APRIL 1998 VOLUME 18 NUMBER 4


THE LAWRENCE SUMMERS MEMORIAL AWARD

 
Lawrence Summers Memorial Award
 

The April 1998 Lawrence Summers Memorial Award* goes to Jim Brown, Oregon state forester.

"The Oregon Department of Forestry wants to give up its authority to halt clear-cutting on landslide-prone slopes above homes because it does not think protecting the public's safety is its job," the Portland Oregonian reported in April 1998. "The way the statutes are constructed, our role is environmental protection," state forester Jim Brown told the Oregonian. "The role of public safety falls on local governments." The forestry department also recommended against renewing a current state ban on clearcuts on slopes above homes -- a position at odds with the Oregon Forest Industries Council. ("Forestry Agency Says Its Concern is Trees, Not People," by Jonathan Brinckman, Portland Oregonian, April 16, 1998, courtesy of the Native Forest Council).
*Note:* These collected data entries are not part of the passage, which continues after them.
/-- Majors 0x50 to 0x57 (R258-R266). -/
def cellCrossLane (major f : Nat) : Option OpCell :=
  match major with
  | 0x50 => if f ≤ 3 then some { OpCell.dab .teamOnly with rm := .group } else none
  | 0x51 => if f ≤ 4 then some (.da .teamOnly) else none
  | 0x52 => if f = 6 then some (OpCell.da .teamOnly).rounded else if f ≤ 7 then some (.da .teamOnly) else none
  | 0x53 => if f ≤ 1 then some (.da .teamOnly) else if f ≤ 3 then some (OpCell.da .teamOnly).rounded else none
  | 0x54 => if f = 0 then some (.alu .dst .unused (.imm 0 21) .unused true .absent .both) else none
  | 0x55 => if f = 0 then some (.alu .dst .unused .unused .unused true .absent .teamOnly) else none
  | 0x56 => if f = 0 then some (.alu .dst .src .unused .unused true .a .teamOnly) else none
  | 0x57 => if f = 0 then some (.dab .teamOnly) else none
  | _ => none

/-- The register extent of an access size minor that counts .b32 as `f32` (R268). -/
def dataSpec (f f32 : Nat) (q : Bool) : FieldSpec :=
  if f ≤ f32 then .reg q true else if f = f32 + 1 then .pair true else .quad true

/-- Majors 0x60 to 0x6D (R267-R278, R308-R321). -/
def cellMemory (major f : Nat) : Option OpCell :=
  match major with
  | 0x60 => if f ≤ 6 then some (memCell (dataSpec f 4 false) .fe .unused true .both [0, 1, 2, 3, 4, 5] ordersLd) else none
  | 0x61 => if f ≤ 4 then some (memCell .unused .unused (dataSpec f 2 true) false .both [0, 1, 2, 3, 4, 5] ordersSt) else none
  | 0x62 => if f ≤ 13 then
      some (memCell .dst .unused (if f = 9 then .pair true else .src) false .both [0, 2, 3, 4, 5] ordersAtom) else none
  | 0x63 => if f ≤ 4 then
      some (memCell (.pair true) .unused (if f = 2 then .quad true else .pair true) false .both [0, 2, 3, 4, 5] ordersAtom)
      else none
  | 0x64 => if f = 0 then
      some ⟨.unused, .unused, .unused, .unused, false, .absent, .both, .space [0], .order ordersFence, .any⟩ else none
  | 0x65 => if f ≤ 3 then
      some ⟨.unused, .dst, .pair true, .src, false, .absent, .teamOnly, .space [0, 3, 4, 5], .bit0, .any⟩ else none
  | 0x66 => if f = 0 then
      some ⟨.unused, .imm 0 3, .imm 0 63, .unused, true, .absent, .teamOnly, .zero, .zero, .absent⟩ else none
  | 0x67 => if f ≤ 1 then some (.alu (.pair true) (.pair true) .dst .dst false .absent .both)
            else if f = 2 then some (.alu (.pair true) (.pair true) .dst (.pair true) false .absent .both) else none
  | 0x68 => if f = 0 then some (.alu (.pair true) (.quad true) .dst (.quad true) false .absent .both) else none
  | 0x69 => if f = 0 then some (.dab .both)
            else if f = 1 then some (.alu .unused .src .unused .unused true .absent .both) else none
  | 0x6A => if f ≤ 1 then some (.alu .unused .src .src .unused true .b .both) else none
  | 0x6B => if f ≤ 3 then
      some ⟨.unused, .pair true, .unused, .unused, true, .offset, .both, .space (if f = 0 then [0, 5] else [0]), .zero, .any⟩
      else none
  | 0x6C => if f ≤ 1 then
      some ⟨.unused, .pair true, .unused, .unused, true, .offset, .both, .space [0, 5], .zero, .any⟩ else none
  | 0x6D => if 4 ≤ f ∧ f ≤ 6 then
      some (memCell (dataSpec f 4 false) .unused .unused true .teamOnly [0] ordersLdv) else none
  | _ => none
*In a 1991 internal memorandum, then-World Bank economist and current Deputy Secretary of Treasury Lawrence Summers argued for the transfer of waste and dirty industries from industrialized to developing countries. "Just between you and me, shouldn't the World Bank be encouraging more migration of the dirty industries to the LDCs (lesser developed countries)?" Summers wrote. "I think the economic logic behind dumping a load of toxic waste in the lowest wage country is impeccable and we should face up to that. ... I've always thought that underpopulated countries in Africa are vastly under polluted; their air quality is vastly inefficiently low [sic] compared to Los Angeles or Mexico City." Summers later said the memo was meant to be ironic.